What Ever Happened to Google Books?: “It was the most ambitious library project of our time…
:…a plan to scan all of the world’s books and make them available to the public online…. Today, the project sits in a kind of limbo. On one hand, Google has scanned an impressive thirty million volumes… but… most of it remains inaccessible. Searches of out-of-print books often yield mere snippets of the text–there is no way to gain access to the whole book…. It would be the world’s first online library worthy of that name. And yet the attainment of that goal has been stymied, despite Google having at its disposal an unusual combination of technological means, the agreement of many authors and publishers, and enough money to compensate just about everyone who needs it.

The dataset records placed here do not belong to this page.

/-- A calibration in progress (R333): what no AIO register holds. -/
structure Cal where
  external : Bool
  /-- Recorded points: number, mean, true current. -/
  points : List (Nat × Int × Int)
  point : Nat
  computed : Bool
  /-- Time of the last command, for the limit of 600 s. -/
  lastCmd : Nat
  /-- CODE of the command in progress (0: none), and when it was written. -/
  busy : Nat
  busyAt : Nat
  deriving DecidableEq, Repr

/-! Time base. -/

/-- Both times (R338), the time since reset, and the phase of the real-time clock's tick. -/
structure Clock where
  /-- Fabric time in 2⁻²⁴ ns; FT is its ns count modulo 2³². -/
  ft : Nat
  sec : BitVec 48
  /-- PTP nanoseconds in 2⁻²⁴ ns. -/
  ns24 : Nat
  /-- Fabric cycles since the release of power-on reset. -/
  cycles : Nat
  deriving DecidableEq, Repr

/-- A capture record (R352). -/
structure CapRec where
  ft : Word
  ns : Nat
  sec : BitVec 48
  deriving DecidableEq, Repr

/-- The time base: what no TSU register holds. -/
structure Tsu where
  /-- An APPLY waiting for its frame (R347). -/
  apply : Option (TimeChange × Word)
  /-- Next aligned instant of the PTP_ALIGNED units, in ns since the epoch. -/
  aligned : SMap Nat
  /-- Firing counts beyond TSU_CMP_STAT (R351). -/
  fired : SMap Word
  cap : SMap CapRec
  /-- PTP seconds that PPS_OUT has pulsed, the pin, and when it rose (R364). -/
  ppsDone : List (BitVec 48)
  ppsOut : Bool
  ppsAt : Nat
  /-- TIME messages within ±10 ns, and those above 50 ns, in a row (R361, R362). -/
  lockGood : Nat
  lockBad : Nat
  /-- Sync messages within ±1 µs in a row (R357). -/
  servoGood : Nat
  /-- The times have been set to the master's in this acquisition (R362). -/
  lockSet : Bool
  /-- Values of TSU_INCR over the last 64 s, newest first, each with its start in fabric cycles (R357). -/
  hist : List (Nat × Word)
  pathA : Nat
  pathB : Nat
  /-- Announced master of each port: identity and its place in the algorithm's order. -/
  masterA : Option (BitVec 64 × Nat)
  masterB : Option (BitVec 64 × Nat)
  /-- Upper word of the grandmaster's identity, which a read of TSU_GM_LO latches. -/
  gmHi : Word
  /-- A step took effect since the previous input latch (R354). -/
  stepped : Bool
  /-- Time words of the master's last TIME message (R354): seconds, ns, status, FN. -/
  master : Option (BitVec 48 × Nat × BitVec 16 × Word)
  /-- The PTP time, in ns, that the firmware is to set once a pending APPLY is DONE, and the FT count it stands for (R376). -/
  want : Option (Nat × Nat)
  /-- Wraps of FT whose entries are still to be queued (R363). -/
  wraps : Nat
  deriving DecidableEq, Repr

/-! Station network. -/

/-- An alarm record (R413); EVN is its place in the list. -/
structure AlarmRec where
  evn : Nat
  code : Nat
  cls : BitVec 2
  agreed : Bool
  gap : Bool
  fn : Word
  ft : Word
  sec : BitVec 48
  ns : Nat
  source : Nat
  value : Word
  value2 : Word
  deriving DecidableEq, Repr

/-- An entry of a hardware queue: the input latch from whose views on it is visible, and its words (R404). -/
structure QEntry where
  seq : Nat
  words : List Word
  deriving DecidableEq, Repr

/-- A hardware queue (R402, R403): committed, pending and, for a CAN queue, released entries (R432), oldest first; and
whether it is on its alternate channel (R439). -/
structure HQueue where
  done : List QEntry
  pend : List QEntry
  rel : List QEntry
  alt : Bool
  deriving DecidableEq, Repr

/-! Journal (R445–R460). -/

/-- An item of a frame record (R447): its kind and payload words. -/
structure JItem where
  kind : Nat
  payload : List Word
  deriving DecidableEq, Repr

/-- A frame record (R446). -/
structure JRec where
  fn : Word
  ft : Word
  outCrc : Word
  relDigest : Word
  ckpt : Bool
  unverified : Bool
  trigger : Bool
  gap : Bool
  /-- The CRC word of its header. -/
  crc : Word
  role : Nat
  items : List JItem
  deriving DecidableEq, Repr

/-! Loop engine (R186–R212) and solver (R213–R243). -/

/-- A loop context: items by code (R207), the Q24.24 state and the outcome of the last evaluation. -/
structure Loop where
  items : SMap Word
  bankB : Bool
  swap : Bool
  /-- Accepted writes since the last evaluation, in the order written. -/
  writes : List (Nat × Word)
  due : Nat
  isDue : Bool
  /-- Issued and not yet evaluated: when, in ns since T, and the PV word of the scan. -/
  issued : Option (Nat × Word)
  /-- The target as last written, before its clamp (R195). -/
  spReq : Word
  spW : Int
  i : Int
  p : Int
  dTerm : Int
  r : Int
  u : Word
  v : Word
  pv : Word
  e : Word
  xPrev : Int
  /-- Bits of LPE_STATUS. -/
  status : Word
  /-- s of the last evaluation was held at PV_BAD with action HOLD. -/
  held : Bool
  /-- Mode at the last evaluation. -/
  mode : Nat
  satTime : Nat
  hist : BitVec 256
  evalFn : Word
  first : Bool
  restartD : Bool
  /-- U and SP_W were carried or computed since the last restart (R210). -/
  uKnown : Bool
  spKnown : Bool
  deriving DecidableEq, Repr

The problems began with a classic culture clash when, in 2002, Google began just scanning books, either hoping that the idealism of the project would win everyone over or following the mantra that it is always easier to get forgiveness than permission….
By 2008, representatives of authors, publishers, and Google did manage to reach a settlement to make the full library available to the public, for pay, and to institutions. In the settlement agreement, they also put terminals in libraries, but didn’t ever get around to doing that. But that agreement then came under further attacks from a whole new set of critics, including the author Ursula Le Guin, who called it a ‘deal with the devil.’… Four years ago, a federal judge sided with the critics and threw out the 2008 settlement…. ‘Sounds like a job for Congress,’ James Grimmelmann, a law professor at the University of Maryland and one of the settlement’s more vocal antagonists, said at the time. But, of course, leaving things to Congress has become a synonym for doing nothing…. Google… [could] have declared the project a non-profit…. Authors and publishers… were difficult and conspiracy-minded…. Outside critics and the courts were entirely too sanguine about killing, as opposed to improving, a settlement…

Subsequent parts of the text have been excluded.